Веренин голос совсем ослаб:
— В моем сейфе нет никаких фотографий.
— Вы их вынули оттуда?
— Их там никогда не было.
— Госпожа Лорд, почему вы лжете?
— Я… не… лгу.
— Вы любили Оливера Мансфельда?
— Нет.
— Но он пишет об этом.
— Это потому, что ему так казалось. Он написал то, что ему казалось, и то, чего ему хотелось. В частности, и историю с проколотыми книжными страницами. Ему очень хотелось иметь что-то, чтобы шантажировать моего мужа.
— Но он не имел?
— Нет.
— Стало быть, он выдумал всю историю?
— Да. Вы можете вскрыть мой сейф. Можете обыскать весь дом. И виллу во Франкфурте. Можете искать, где пожелаете. Вы не найдете ничего, что могло бы быть использовано как доказательство против моего мужа.
— Потому что вы все уничтожили!
— Это вы так утверждаете!
— Госпожа Лорд, — спросил Лазарус, — почему вы пытались покончить с собой?
— Я и до этого уже дважды покушалась на себя. У меня склонность к истерии и депрессиям. Я вскрыла себе вены в состоянии душевного кризиса.
Комиссар сказал с мягкой иронией:
— И сделали это не слишком решительно.
— Что вы имеете в виду?
— Ну, ведь вы не истекли кровью.
Верена открыла глаза и презрительно оглядела Харденберга.

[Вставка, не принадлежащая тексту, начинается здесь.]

theorem witness_VpbroadcastdXmmCompletes :
    WellFormed run64.cfg.mode (.vpbroadcastdXmm topOps) ∧ topOps.vvvv = 0b1111#4 ∧ run64.cfg.avx512vl = true ∧ run64.cfg.avx512f = true ∧
      Avx512StateEnabled run64.cfg ∧ run64.cfg.ts = false ∧
      WellFormed run32.cfg.mode (.vpbroadcastdXmm topOps32) := by
  decide

theorem witness_VpbroadcastdYmmCompletes :
    WellFormed run64.cfg.mode (.vpbroadcastdYmm topOps) ∧ topOps.vvvv = 0b1111#4 ∧ run64.cfg.avx512vl = true ∧ run64.cfg.avx512f = true ∧
      Avx512StateEnabled run64.cfg ∧ run64.cfg.ts = false ∧
      WellFormed run32.cfg.mode (.vpbroadcastdYmm topOps32) := by
  decide

theorem witness_VpbroadcastdZmmCompletes :
    WellFormed run64.cfg.mode (.vpbroadcastdZmm topOps) ∧ topOps.vvvv = 0b1111#4 ∧ run64.cfg.avx512f = true ∧
      Avx512StateEnabled run64.cfg ∧ run64.cfg.ts = false ∧
      WellFormed run32.cfg.mode (.vpbroadcastdZmm topOps32) := by
  decide

theorem witness_VpbroadcastqXmmCompletes :
    WellFormed run64.cfg.mode (.vpbroadcastqXmm topOps) ∧ topOps.vvvv = 0b1111#4 ∧ run64.cfg.avx512vl = true ∧ run64.cfg.avx512f = true ∧
      Avx512StateEnabled run64.cfg ∧ run64.cfg.ts = false := by
  decide

theorem witness_VpbroadcastqYmmCompletes :
    WellFormed run64.cfg.mode (.vpbroadcastqYmm topOps) ∧ topOps.vvvv = 0b1111#4 ∧ run64.cfg.avx512vl = true ∧ run64.cfg.avx512f = true ∧
      Avx512StateEnabled run64.cfg ∧ run64.cfg.ts = false := by
  decide

theorem witness_VpbroadcastqZmmCompletes :
    WellFormed run64.cfg.mode (.vpbroadcastqZmm topOps) ∧ topOps.vvvv = 0b1111#4 ∧ run64.cfg.avx512f = true ∧
      Avx512StateEnabled run64.cfg ∧ run64.cfg.ts = false := by
  decide

theorem witness_DecodeEncodeRoundTrip :
    WellFormed .mode64 (.vpbroadcastqZmm topOps) ∧ WellFormed .mode32 (.vpbroadcastbXmm topOps32) := by
  decide

theorem witness_DecodeIsCanonicalInMode64 :
    decode .mode64 (encode (.vpbroadcastqZmm topOps) ++ [0x90]) =
      .ok (.vpbroadcastqZmm topOps, [0x90]) := by
  rfl

/-- Both cases: W = 0 and, for VPBROADCASTD, W = 1. -/
theorem witness_DecodeInMode32FreesOnlyW :
    decode .mode32 (encode (.vpbroadcastbXmm topOps32)) = .ok (.vpbroadcastbXmm topOps32, []) ∧
      decode .mode32 [0x62, 0xF2, 0xFD, 0x4F, 0x7C, 0xFF] =
        .ok (.vpbroadcastdZmm topOps32, []) := by
  exact ⟨rfl, rfl⟩

theorem witness_DecodedIsWellFormedAndSixBytes :
    decode .mode32 [0x62, 0xF2, 0x7D, 0x4F, 0x7C, 0xFF, 0x90] =
      .ok (.vpbroadcastdZmm topOps32, [0x90]) := by
  rfl

/-- A Mode64 word with every field at its top, and a Mode32 word. -/
theorem witness_OperandFieldsAreAssembled :
    decode .mode64 [0x62, 0x42, 0xFD, 0xCF, 0x7C, 0xFF] = .ok (.vpbroadcastqZmm topOps, []) ∧
      decode .mode32 [0x62, 0xF2, 0x7D, 0x4F, 0x7C, 0xFF] =
        .ok (.vpbroadcastdZmm topOps32, []) := by
  exact ⟨rfl, rfl⟩

/-- L'L = 11b, 00b, 01b, 10b, and an instruction of each element width. -/
theorem witness_VectorLengthFieldIsRead :
    (0x68#8).extractLsb' 5 2 = 0b11#2 ∧
      decoded .mode64 [0x62, 0xF2, 0x7D, 0x08, 0x7A, 0xC0] =
        some (.vpbroadcastbXmm ⟨15, 0, 0, 0, false⟩) ∧
      decoded .mode64 [0x62, 0xF2, 0x7D, 0x28, 0x7B, 0xC0] =
        some (.vpbroadcastwYmm ⟨15, 0, 0, 0, false⟩) ∧
      decoded .mode64 [0x62, 0xF2, 0x7D, 0x48, 0x7C, 0xC0] =
        some (.vpbroadcastdZmm ⟨15, 0, 0, 0, false⟩) ∧
      decoded .mode64 [0x62, 0xF2, 0xFD, 0x48, 0x7C, 0xC0] =
        some (.vpbroadcastqZmm ⟨15, 0, 0, 0, false⟩) := by
  decide

/-- The two accepted W values on 7Ch, the accepted one on 7Ah and 7Bh, and W = 1. -/
theorem witness_WSelectsTheRowInMode64 :
    decoded .mode64 [0x62, 0xF2, 0x7D, 0x48, 0x7C, 0xC0] =
        some (.vpbroadcastdZmm ⟨15, 0, 0, 0, false⟩) ∧
      decoded .mode64 [0x62, 0xF2, 0xFD, 0x48, 0x7C, 0xC0] =
        some (.vpbroadcastqZmm ⟨15, 0, 0, 0, false⟩) ∧
      decoded .mode64 [0x62, 0xF2, 0x7D, 0x48, 0x7A, 0xC0] =
        some (.vpbroadcastbZmm ⟨15, 0, 0, 0, false⟩) ∧
      decoded .mode64 [0x62, 0xF2, 0x7D, 0x48, 0x7B, 0xC0] =
        some (.vpbroadcastwZmm ⟨15, 0, 0, 0, false⟩) ∧ (0xFD#8).getLsbD 7 = true := by
  decide

theorem witness_WIsIgnoredInMode32 :
    decoded .mode32 [0x62, 0xF2, 0xFD, 0x48, 0x7C, 0xC0] =
        some (.vpbroadcastdZmm ⟨15, 0, 0, 0, false⟩) ∧
      decoded .mode32 [0x62, 0xF2, 0x7D, 0x48, 0x7A, 0xC0] =
        some (.vpbroadcastbZmm ⟨15, 0, 0, 0, false⟩) ∧ (0xFD#8).getLsbD 7 = true := by
  decide

theorem witness_QuadwordBytesRunAsDwordInMode32 :
    run32.cfg.mode = .mode32 ∧ CodeAt run32 0x62 0xF2 0xFD 0x48 0x7C 0xC0 ∧
      (0xF2#8).extractLsb' 4 4 = 0b1111#4 ∧
      (∃ r ∈ tableRows64, r.width = .qword ∧ r.len = .zmm ∧
        r.matchesBytes [0x62, 0xF2, 0xFD, 0x48, 0x7C, 0xC0] = true) ∧
      ¬ ((0x48#8).getLsbD 7 = true ∧ (0x48#8).extractLsb' 0 3 = 0b000#3) := by
  decide

/-- vvvv at 0 in Mode64 and at 1110b in Mode32. -/
theorem witness_ReservedVvvvRaisesUd :
    CodeAt (codeState .mode32 0 [0x62, 0xF2, 0xF5, 0x48, 0x7C, 0xC0]) 0x62 0xF2 0xF5 0x48 0x7C 0xC0 ∧
    CodeAt (codeState .mode64 0 [0x62, 0xF2, 0x05, 0x48, 0x7C, 0xC0]) 0x62 0xF2 0x05 0x48 0x7C 0xC0 ∧
      (∃ r ∈ tableRows .mode64, r.matchesBytes [0x62, 0xF2, 0x05, 0x48, 0x7C, 0xC0] = true) ∧
      (∃ r ∈ tableRows .mode32, r.matchesBytes [0x62, 0xF2, 0xF5, 0x48, 0x7C, 0xC0] = true) ∧
      ¬ ((0x48#8).getLsbD 7 = true ∧ (0x48#8).extractLsb' 0 3 = 0b000#3) ∧
      (0x05#8).extractLsb' 3 4 ≠ 0b1111#4 ∧ (0xF5#8).extractLsb' 3 4 ≠ 0b1111#4 := by
  decide

/-- Bytes with a variation, and bytes with none. -/
theorem witness_UnsettledEncodingsAreRefused :
    CodeAt (codeState .mode64 0 [0x62, 0xF2, 0x7D, 0x48, 0x7C, 0x00]) 0x62 0xF2 0x7D 0x48 0x7C 0x00 ∧
      Variation .mode64 0x62 0xF2 0x7D 0x48 0x7C 0x00 ∧ CodeAt run64 0x62 0xF2 0x7D 0x48 0x7C 0xC0 ∧
      ¬ Variation .mode64 0x62 0xF2 0x7D 0x48 0x7C 0xC0 := by
  exact ⟨by decide, .inl (by decide), by decide, by simp [Variation]⟩

def noVl : State := cfgState { launchConfig with avx512vl := false } [0x62, 0xF2, 0x7D, 0x08, 0x7C, 0xC0]

def notEnabled : State := cfgState { launchConfig with osxsave := false } [0x62, 0xF2, 0x7D, 0x48, 0x7C, 0xC0]

def taskSwitched : State := cfgState { launchConfig with ts := true } [0x62, 0xF2, 0x7D, 0x48, 0x7C, 0xC0]

/-- A flag at 0, and state not enabled. -/
theorem witness_UnavailableInstructionRaisesUd :
    fetch noVl = .ok [0x62, 0xF2, 0x7D, 0x08, 0x7C, 0xC0] ∧
      decode noVl.cfg.mode [0x62, 0xF2, 0x7D, 0x08, 0x7C, 0xC0] =
        .ok (.vpbroadcastdXmm ⟨15, 0, 0, 0, false⟩, []) ∧
      (∃ f ∈ rowFeatures .dword .xmm, hasFeature noVl.cfg f = false) ∧
      fetch notEnabled = .ok [0x62, 0xF2, 0x7D, 0x48, 0x7C, 0xC0] ∧
      ¬ Avx512StateEnabled notEnabled.cfg := by
  exact ⟨rfl, rfl, by decide, rfl, by decide⟩

theorem witness_TaskSwitchedRaisesNm :
    fetch taskSwitched = .ok [0x62, 0xF2, 0x7D, 0x48, 0x7C, 0xC0] ∧
      decode taskSwitched.cfg.mode [0x62, 0xF2, 0x7D, 0x48, 0x7C, 0xC0] =
        .ok (.vpbroadcastdZmm ⟨15, 0, 0, 0, false⟩, []) ∧
      taskSwitched.cfg.ts = true ∧
      ¬ UdCondition (.vpbroadcastdZmm ⟨15, 0, 0, 0, false⟩) taskSwitched := by
  exact ⟨rfl, rfl, rfl, by decide⟩

/-- Each of the four outcomes occurs. -/
theorem witness_ChecksComeInOrder :
    ¬ WellFormed run32.cfg.mode (.vpbroadcastqXmm topOps32) ∧
      (WellFormed noVl.cfg.mode (.vpbroadcastdXmm topOps) ∧
        UdCondition (.vpbroadcastdXmm topOps) noVl) ∧
      (WellFormed taskSwitched.cfg.mode (.vpbroadcastdXmm topOps) ∧
        ¬ UdCondition (.vpbroadcastdXmm topOps) taskSwitched ∧ taskSwitched.cfg.ts = true) ∧
      (WellFormed run64.cfg.mode (.vpbroadcastdXmm topOps) ∧
        ¬ UdCondition (.vpbroadcastdXmm topOps) run64 ∧ run64.cfg.ts = false) := by
  decide

/-- Every row completes somewhere. -/
theorem witness_RowsNeedTheirCpuidFlags :
    ∀ ew ∈ [ElemWidth.byte, .word, .dword, .qword], ∀ l ∈ [VecLen.xmm, .ymm, .zmm],
      isNext (exec (mkInstr ew l topOps) run64) = true := by
  decide +kernel

/-- A completing instruction in each mode; it serves MaskedWriteBitByBit (at bits 0 and 511),
OnlyDestinationAndPcAreWritten and ExecutingTwiceIsExecutingOnce. -/
theorem witness_MaskedWriteBitByBit :
    isNext (exec (.vpbroadcastqXmm topOps) run64) = true ∧
      isNext (exec (.vpbroadcastdZmm topOps32) run32) = true ∧ 0 < 512 ∧ 511 < 512 := by
  decide +kernel

theorem witness_OnlyDestinationAndPcAreWritten :
    isNext (exec (.vpbroadcastwYmm topOps) run64) = true := by
  decide +kernel

theorem witness_ExecutingTwiceIsExecutingOnce :
    isNext (exec (.vpbroadcastbZmm topOps) run64) = true := by
  decide +kernel

/-- In each mode, the last address from which `pc + 6` is inside the space. -/
theorem witness_PcAdvancesBySix :
    isNext (step (codeState .mode64 0xFFFFFFFFFFFFFFF9 [0x62, 0xF2, 0x7D, 0x48, 0x7C, 0xC0])) = true ∧
      isNext (step (codeState .mode32 0xFFFFFFF9 [0x62, 0xF2, 0x7D, 0x48, 0x7C, 0xC0])) = true ∧
      0xFFFFFFFFFFFFFFF9 + 6 < 2 ^ 64 ∧ 0xFFFFFFF9 + 6 < 2 ^ 32 := by
  decide +kernel

/-- In each mode, the six bytes end exactly at the top. -/
theorem witness_PcAtTheTopBecomesZero :
    isNext (step (codeState .mode64 0xFFFFFFFFFFFFFFFA [0x62, 0xF2, 0x7D, 0x48, 0x7C, 0xC0])) = true ∧
      isNext (step (codeState .mode32 0xFFFFFFFA [0x62, 0xF2, 0x7D, 0x48, 0x7C, 0xC0])) = true ∧
      0xFFFFFFFFFFFFFFFA + 6 = 2 ^ 64 ∧ 0xFFFFFFFA + 6 = 2 ^ 32 := by
  decide +kernel

/-- Six bytes that decode, six that do not, an undefined last byte, and the first `pc` that wraps. -/
theorem witness_FetchReadsSixBytes :
    (CodeAt run64 0x62 0xF2 0x7D 0x48 0x7C 0xC0 ∧
      decoded .mode64 [0x62, 0xF2, 0x7D, 0x48, 0x7C, 0xC0] ≠ none) ∧
      (CodeAt (codeState .mode64 0 [0x62, 0xF2, 0x7D, 0x48, 0x7C, 0x00]) 0x62 0xF2 0x7D 0x48 0x7C 0x00 ∧
        unsettledItem .mode64 [0x62, 0xF2, 0x7D, 0x48, 0x7C, 0x00] ≠ none) ∧
      (let s := codeState .mode64 0x3000 [0x62, 0xF2, 0x7D, 0x48, 0x7C]
       s.pc.toNat + 5 < 2 ^ s.cfg.mode.pcBits ∧ s.mem.read (s.pc.toNat + 5) = none ∧
        ∀ j, j < 5 → s.mem.read (s.pc.toNat + j) ≠ none) ∧
      2 ^ Mode.mode32.pcBits ≤ (codeState .mode32 0xFFFFFFFB []).pc.toNat + 5 := by
  decide

theorem witness_ProgramTextAndParametersAreFixed : ∃ t, StepsTo 1 run64 t :=
  ⟨_, _, rfl, rfl⟩

/-- One instruction at 0, with `cfg.END = 6`. -/
theorem witness_RunEndsAfterNSteps :
    let s := cfgState { launchConfig with endPc := 6 } [0x62, 0xF2, 0x7D, 0x48, 0x7C, 0xC0]
    (∃ t, StepsTo 1 s t) ∧ 1 ≤ 1 ∧ s.pc.toNat + 6 * 1 < 2 ^ s.cfg.mode.pcBits ∧
      s.cfg.endPc.toNat = s.pc.toNat + 6 * 1 :=
  ⟨⟨_, _, rfl, rfl⟩, by decide⟩

/-- Merging and zeroing under a zero mask. -/
theorem witness_AllZeroMaskKeepsOrClears :
    (∀ z ∈ [true, false], isNext (exec (.vpbroadcastbZmm ⟨15, 1, 2, 7, z⟩) run64) = true) ∧
      ∀ j, j < 64 → (readK run64 7).getLsbD j = false := by
  decide +kernel

/-- No writemask, and zeroing. -/
theorem witness_OldDestinationMattersOnlyUnderMerging :
    isNext (exec (.vpbroadcastbXmm ⟨15, 1, 2, 0, false⟩) run64) = true ∧
      isNext (exec (.vpbroadcastbXmm ⟨15, 1, 2, 3, true⟩) run64) = true := by
  decide +kernel

/-- Two states that differ in the unread bits: the high bits of the source, a mask bit at KL. -/
theorem witness_UnreadBitsDoNotInfluenceTheResult :
    let o : EvexOperands := ⟨15, 1, 2, 3, false⟩
    let s := vectorState .mode64 [] 2 0x55 3 0x0F
    let s' := vectorState .mode64 [] 2 0xFF55 3 0x1000F
    s'.cfg = s.cfg ∧ (readGpr s' o.src).extractLsb' 0 8 = (readGpr s o.src).extractLsb' 0 8 ∧
      (∀ j, j < 16 → (readK s' o.aaa).getLsbD j = (readK s o.aaa).getLsbD j) ∧
      readZmm s' o.dst = readZmm s o.dst ∧ isNext (exec (.vpbroadcastbXmm o) s) = true ∧ s' ≠ s := by
  decide +kernel

theorem witness_FaultsAreUdOrNmAtPc :
    faultOf (step noVl) = some (.ud 0) ∧ faultOf (step taskSwitched) = some (.nm 0) := by
  decide +kernel

theorem witness_EveryStepKeepsTheInvariant :
    Inv run64 ∧ isNext (step run64) = true ∧ Inv run32 ∧ isNext (step run32) = true := by
  decide +kernel

theorem witness_StepRunsTheDecodedInstruction :
    fetch run32 = .ok [0x62, 0xF2, 0xFD, 0x48, 0x7C, 0xC0] ∧
      decode run32.cfg.mode [0x62, 0xF2, 0xFD, 0x48, 0x7C, 0xC0] =
        .ok (.vpbroadcastdZmm ⟨15, 0, 0, 0, false⟩, []) := by
  exact ⟨rfl, rfl⟩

— Вы-то что об этом знаете?
— Ничего, — ответил тот. — Но хотел бы узнать кое-что.
— Вам этого никогда не понять.
— А если все-таки?
— Никогда! И вам тоже, господин Лазарус.
Комиссар встал, подошел к окну и уставился взглядом в вихрящийся снег. Повернувшись спиной к Верене, он спросил:
— Когда вы видели Оливера Мансфельда в последний раз, милостивая государыня?
— Перед… перед тем как он уехал на рождественские каникулы…
— Это неправда. — Комиссар блефовал. — У меня есть свидетельское показание, что Оливер Мансфельд говорил с вами 7 января во второй половине дня по телефону и договорился о встрече. Кроме того, в своей рукописи он упоминает, что в день своего возвращения из Люксембурга собирался встретиться с вами в старой башне недалеко от школы.
— Но ведь это роман, не так ли? С каких это пор полиция расследует причины смерти на основе романов?
— Это не роман, — возразил Лазарус.
— А что же тогда?
— Документальное повествование.
— Смешно!
— А что вы тогда плачете, милостивая государыня, если то, что я сказал, смешно?
— Я не плачу, — сказала Верена, вытирая слезы здоровой рукой.
Теперь она дрожала так сильно, что Лазарус воскликнул:
— Господин комиссар!
Комиссар Харденберг медленно обернулся.
— Поглядите-ка…
— Истерика, — сказал комиссар с нарочитой жестокостью. — Милостивая государыня нам только что сообщила, что имеет склонность к истерии. Так что, господин Лазарус, можете не тревожиться за нее. — Он подошел к кровати и приподнял за подбородок лицо плачущей женщины. — Вы лгунья и предательница.